Son of Hamas: A Gripping Account of Terror, Betrayal, Political Intrigue, and Unthinkable ChoicesThis one is so topical, I'm bumping another post to move it into this week's lineup. I was out on the blogosphere a few weeks ago, and saw a bit about Yousef, recommending his book, so I put it on hold at the library and it showed up last week. I was about 2/3 of the way through it yesterday when I was watching Fox News and saw that Yousef won his battle with INS, who were trying to deport him because of his ties to Hamas. Ironically, Yousef was a spy within Hamas for the Shin Bet, an Israeli security service, and our immigration folks wanted to send him back to Palestine to be tortured, shot, or both.

Yousef shares an insider's perspective on the conflict in Palestine that might help some of us understand why this conflict drags on for generations. The writing, at least in the first half of the book, is not all that gripping. Perhaps language problems, or just bad editing by his collaborator, make his work sound like an elementary school student's "How I spent my summer vacation in Hell" essay. Mosab is the son of Sheik Hassan Yousef, a founding leader of Hamas, and he grew up under the oppression of Israeli occupation, quite bitter about the Palestinians situation. In his late teens, he grew more angry and active in the violent resistance movement, eventually being arrested by the IDF, and spent several months in prison being tortured and interrogated.

While he was there, the Shin Bet attempted to recruit him, but he was initially reluctant. He describes his experiences in the Hamas area of Megiddo prison, and it's interesting to note that the Hamas leaders there treated their people worse than the Israeli jailers did, often torturing suspected informants who were merely weak, socially unacceptable, or who came from poor families. As the son of a sheik in Hamas, Mosab was mostly immune to this sort of treatment, but seeing it happen began to open his mind a crack, questioning Hamas and Islam. He began to meet with the Shin Bet on a regular basis shortly after being released from prison.

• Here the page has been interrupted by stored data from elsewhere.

-- ==== Sys2Proof/Certificates/Slice0/Obligations.lean ====
section
/-! DEFINITION. The statements for the provers, from the numbered rules of the spec. -/

open Sys2Proof Sys2Proof.Machine

/-- For every list of bytes, every instruction and every rest: the decoder reads the instruction with that rest
exactly when the bytes are the encoding of the instruction followed by the rest. So the decoder reads back every
operand at every value, and no two byte strings mean one instruction. Rests on the spec's opcode table (decision D3).
(R303, R304, R302) -/
def Obligations.DecodeEncodeAgree : Prop :=
  ∀ (bytes : List Byte) (i : Instr) (rest : List Byte), decode bytes = .instr i rest ↔ bytes = encode i ++ rest

/-- For every opcode byte and whatever follows it, the decoder answers invalid, by that opcode, exactly when the byte
is in the list of R307; the list has 105 bytes. That they trap is the spec's decision D2. (R307, R301) -/
def Obligations.InvalidOpcodesAreTheListed105 : Prop :=
  let listed : List Byte :=
    [0x02, 0x03, 0x04, 0x07, 0x0B, 0x0C, 0x0F, 0x12, 0x13, 0x14, 0x17, 0x1A, 0x1B, 0x1C, 0x1F, 0x22, 0x23,
     0x27, 0x2B, 0x2F, 0x32, 0x33, 0x34, 0x37, 0x3A, 0x3B, 0x3C, 0x3F, 0x42, 0x43, 0x44, 0x47, 0x4B, 0x4F,
     0x52, 0x53, 0x54, 0x57, 0x5A, 0x5B, 0x5C, 0x5F, 0x62, 0x63, 0x64, 0x67, 0x6B, 0x6F, 0x72, 0x73, 0x74,
     0x77, 0x7A, 0x7B, 0x7C, 0x7F, 0x80, 0x82, 0x83, 0x87, 0x89, 0x8B, 0x8F, 0x92, 0x93, 0x97, 0x9B, 0x9C,
     0x9E, 0x9F, 0xA3, 0xA7, 0xAB, 0xAF, 0xB2, 0xB3, 0xB7, 0xBB, 0xBF, 0xC2, 0xC3, 0xC7, 0xCB, 0xCF, 0xD2,
     0xD3, 0xD4, 0xD7, 0xDA, 0xDB, 0xDC, 0xDF, 0xE2, 0xE3, 0xE7, 0xEB, 0xEF, 0xF2, 0xF3, 0xF4, 0xF7, 0xFA,
     0xFB, 0xFC, 0xFF]
  listed.length = 105 ∧
  ∀ (opcode : Byte) (rest : List Byte), decode (opcode :: rest) = .invalid opcode ↔ opcode ∈ listed

/-- The bytes of one instruction of each format, written out from the spec, decode to that instruction: BRK alone is 1
byte, LDA #$84, BNE with offset 0xFB, LDA ($20),Y, LDA $4402,X with its low byte first, JMP ($30FF), and the
accumulator form of ASL. (R303, R304, R308, R309) -/
def Obligations.WrittenOutWordsDecode : Prop :=
  decode [0x00, 0xAA] = .instr .brk [0xAA] ∧
  decode [0xA9, 0x84] = .instr (.ldaImm 0x84) [] ∧
  decode [0xD0, 0xFB] = .instr (.bne 0xFB) [] ∧
  decode [0xB1, 0x20] = .instr (.ldaIndY 0x20) [] ∧
  decode [0xBD, 0x02, 0x44] = .instr (.ldaAbsX 0x4402) [] ∧
  decode [0x6C, 0xFF, 0x30] = .instr (.jmpInd 0x30FF) [] ∧
  decode [0x0A] = .instr .aslAcc []

/-- For every instruction: its encoding has as many bytes as the model's length says, which is 1 plus the operand
bytes of its mode (0 for Implied, 2 for Absolute, AbsoluteX, AbsoluteY and Indirect, 1 for every other mode); and two
instructions with one opcode byte have the same length. (R302) -/
def Obligations.OpcodeAloneFixesTheLength : Prop :=
  (∀ i : Instr, (encode i).length = i.length ∧
    i.length = if i.mode = .implied then 1
      else if i.mode ∈ [Mode.absolute, .absoluteX, .absoluteY, .indirect] then 3 else 2) ∧
  ∀ i j : Instr, i.row.opcode = j.row.opcode → i.length = j.length

/-- For every instruction, the table entry at its opcode is the descriptor with its operation, mode, base cycles and
flag; every valid entry of the table is that of some instruction; and the conditional-extra-cycle flag is true exactly
for read instructions in modes AbsoluteX, AbsoluteY and IndirectIndexedY (the spec's decision D4). (R301, R305, R441)
-/
def Obligations.DispatchTableHasOneRowPerInstruction : Prop :=
  (∀ i : Instr, descr i.row.opcode = some ⟨i.op, i.mode, i.row.base, i.row.pageCross⟩) ∧
  (∀ (opcode : Byte) (d : Descriptor), descr opcode = some d →
    ∃ i : Instr, i.row.opcode = opcode ∧ d = ⟨i.op, i.mode, i.row.base, i.row.pageCross⟩) ∧
  ∀ i : Instr, i.row.pageCross = true ↔
    (∃ o src, i.form = .read o src) ∧ i.mode ∈ [Mode.absoluteX, .absoluteY, .indirectIndexedY]

/-- For every form: the check of WellFormed.lean accepts it exactly when some instruction has it. No two instructions
have the same form. So the typed syntax holds the 151 rows of the table, and no pairing of operation and mode that the
table lacks. (R300, R430) -/
def Obligations.FormsOfInstructionsAreTheWellFormedOnes : Prop :=
  (∀ f : Form, f.wellFormed = true ↔ ∃ i : Instr, i.form = f) ∧
  ∀ i j : Instr, i.form = j.form → i = j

Several months later, Mosab was invited to a bible study group which met at the King David Hotel in Jerusalem. He was, in his own words "a little bored" so he decided to go and learn about Christianity. He began to study the New Testament the people there gave him, and began to be excited about the teachings of Jesus, though he wouldn't actually become a Christian for quite some time. As he tried to integrate what he was learning into his own cultural background, he came to believe that the occupation was not the source of the Palestinians' troubles, and that even if Israel was removed from the picture, they would continue to fight with each other for sex, power and money.

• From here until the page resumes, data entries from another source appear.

-- ==== Sys2Proof/Laws/Memory.lean ====
section
/-! SUPPORT. The laws of RAM: a read after a write, and the canonical form. -/

namespace Sys2Proof.Machine

theorem Memory.look_erase (m : Memory) (a b : Nat) :
    Memory.look (Memory.erase m a) b = if b = a then Config.unlistedByte else Memory.look m b := by
  induction m with
  | nil => simp [Memory.erase, Memory.look]
  | cons cell rest ih =>
    obtain ⟨k, v⟩ := cell
    by_cases hk : k = a <;> simp only [Memory.erase, Memory.look, hk, if_true, if_false, ih] <;> split_ifs <;>
      first | rfl | (exfalso; omega)

theorem Memory.look_insert (m : Memory) (a b : Nat) (v : Byte) :
    Memory.look (Memory.insert m a v) b = if b = a then v else Memory.look m b := by
  induction m with
  | nil => simp [Memory.insert, Memory.look, eq_comm]
  | cons cell rest ih =>
    obtain ⟨k, w⟩ := cell
    simp only [Memory.insert]
    split_ifs <;> simp only [Memory.look, ih] <;> split_ifs <;> first | rfl | (exfalso; omega)

/-- A read after a write: the byte written at its address, the byte before at every other (R200, R240). -/
theorem Memory.read_write (m : Memory) (a b : Word) (v : Byte) :
    Memory.read (Memory.write m a v) b = if b = a then v else Memory.read m b := by
  have hab : b.toNat = a.toNat ↔ b = a := ⟨fun h => BitVec.eq_of_toNat_eq h, fun h => h ▸ rfl⟩
  by_cases hv : v = Config.unlistedByte
  · simp only [Memory.read, Memory.write, hv, if_true, Memory.look_erase, hab]
  · simp only [Memory.read, Memory.write, hv, if_false, Memory.look_insert, hab]

@[simp] theorem Memory.read_write_same (m : Memory) (a : Word) (v : Byte) :
    Memory.read (Memory.write m a v) a = v := by simp [Memory.read_write]

theorem Memory.read_write_other (m : Memory) (a b : Word) (v : Byte) (h : b ≠ a) :
    Memory.read (Memory.write m a v) b = Memory.read m b := by simp [Memory.read_write, h]

@[simp] theorem Memory.read_nil (a : Word) : Memory.read [] a = Config.unlistedByte := rfl

theorem Memory.wfFrom_mono {lo lo' : Nat} {m : Memory} (h : lo' ≤ lo) (hm : Memory.wfFrom lo m = true) :
    Memory.wfFrom lo' m = true := by
  cases m with
  | nil => rfl
  | cons cell rest =>
    simp only [Memory.wfFrom, Bool.and_eq_true, decide_eq_true_eq] at hm ⊢
    exact ⟨⟨⟨by omega, hm.1.1.2⟩, hm.1.2⟩, hm.2⟩

theorem Memory.wfFrom_erase {lo : Nat} {m : Memory} (a : Nat) (hm : Memory.wfFrom lo m = true) :
    Memory.wfFrom lo (Memory.erase m a) = true := by
  induction m generalizing lo with
  | nil => rfl
  | cons cell rest ih =>
    simp only [Memory.wfFrom, Bool.and_eq_true, decide_eq_true_eq] at hm
    simp only [Memory.erase]
    split_ifs
    · exact Memory.wfFrom_mono (by omega) (ih hm.2)
    · simp only [Memory.wfFrom, Bool.and_eq_true, decide_eq_true_eq]
      exact ⟨hm.1, ih hm.2⟩

theorem Memory.wfFrom_insert {lo : Nat} {m : Memory} {a : Nat} {v : Byte} (hm : Memory.wfFrom lo m = true)
    (hlo : lo ≤ a) (ha : a < 65536) (hv : v ≠ Config.unlistedByte) :
    Memory.wfFrom lo (Memory.insert m a v) = true := by
  induction m generalizing lo with
  | nil => simp [Memory.insert, Memory.wfFrom, hlo, ha, hv]
  | cons cell rest ih =>
    obtain ⟨k, w⟩ := cell
    simp only [Memory.wfFrom, Bool.and_eq_true, decide_eq_true_eq] at hm
    simp only [Memory.insert]
    split_ifs with h1 h2
    · simp only [Memory.wfFrom, Bool.and_eq_true, decide_eq_true_eq]
      exact ⟨⟨⟨hlo, ha⟩, hv⟩, ⟨⟨by omega, hm.1.1.2⟩, hm.1.2⟩, hm.2⟩
    · simp only [Memory.wfFrom, Bool.and_eq_true, decide_eq_true_eq]
      exact ⟨⟨⟨hlo, ha⟩, hv⟩, h2 ▸ hm.2⟩
    · simp only [Memory.wfFrom, Bool.and_eq_true, decide_eq_true_eq]
      exact ⟨hm.1, ih hm.2 (by omega)⟩

/-- A write keeps the canonical form. -/
theorem Memory.wf_write {m : Memory} (a : Word) (v : Byte) (hm : Memory.wf m = true) :
    Memory.wf (Memory.write m a v) = true := by
  unfold Memory.write
  split_ifs with hv
  · exact Memory.wfFrom_erase _ hm
  · exact Memory.wfFrom_insert hm (Nat.zero_le _) a.isLt hv

theorem Memory.look_of_lt {lo : Nat} {m : Memory} (hm : Memory.wfFrom lo m = true) {a : Nat} (h : a < lo) :
    Memory.look m a = Config.unlistedByte := by
  induction m generalizing lo with
  | nil => rfl
  | cons cell rest ih =>
    simp only [Memory.wfFrom, Bool.and_eq_true, decide_eq_true_eq] at hm
    simp only [Memory.look]
    rw [if_neg (by omega)]
    exact ih hm.2 (by omega)

end Sys2Proof.Machine
end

Mosab talks quite a bit about the corruption of the Palestinian Authority under Arafat, and the duplicity in its dealings with Israel and the West. For the next five or six years, through the Intifadas, he provided information about the activities of Hamas to the Shin Bet, trying to help to stop the rampant attacks against civilians and suicide bombings, providing information that would lead to the capture or assassination of  many leaders within the movement. Eventually, he tired of leading a double life, and applied for permission to leave the country and come to the United States, where he remains today.

Interesting reading, all in all, and the writing improves in the latter half of the book. Definitely worth the time to read.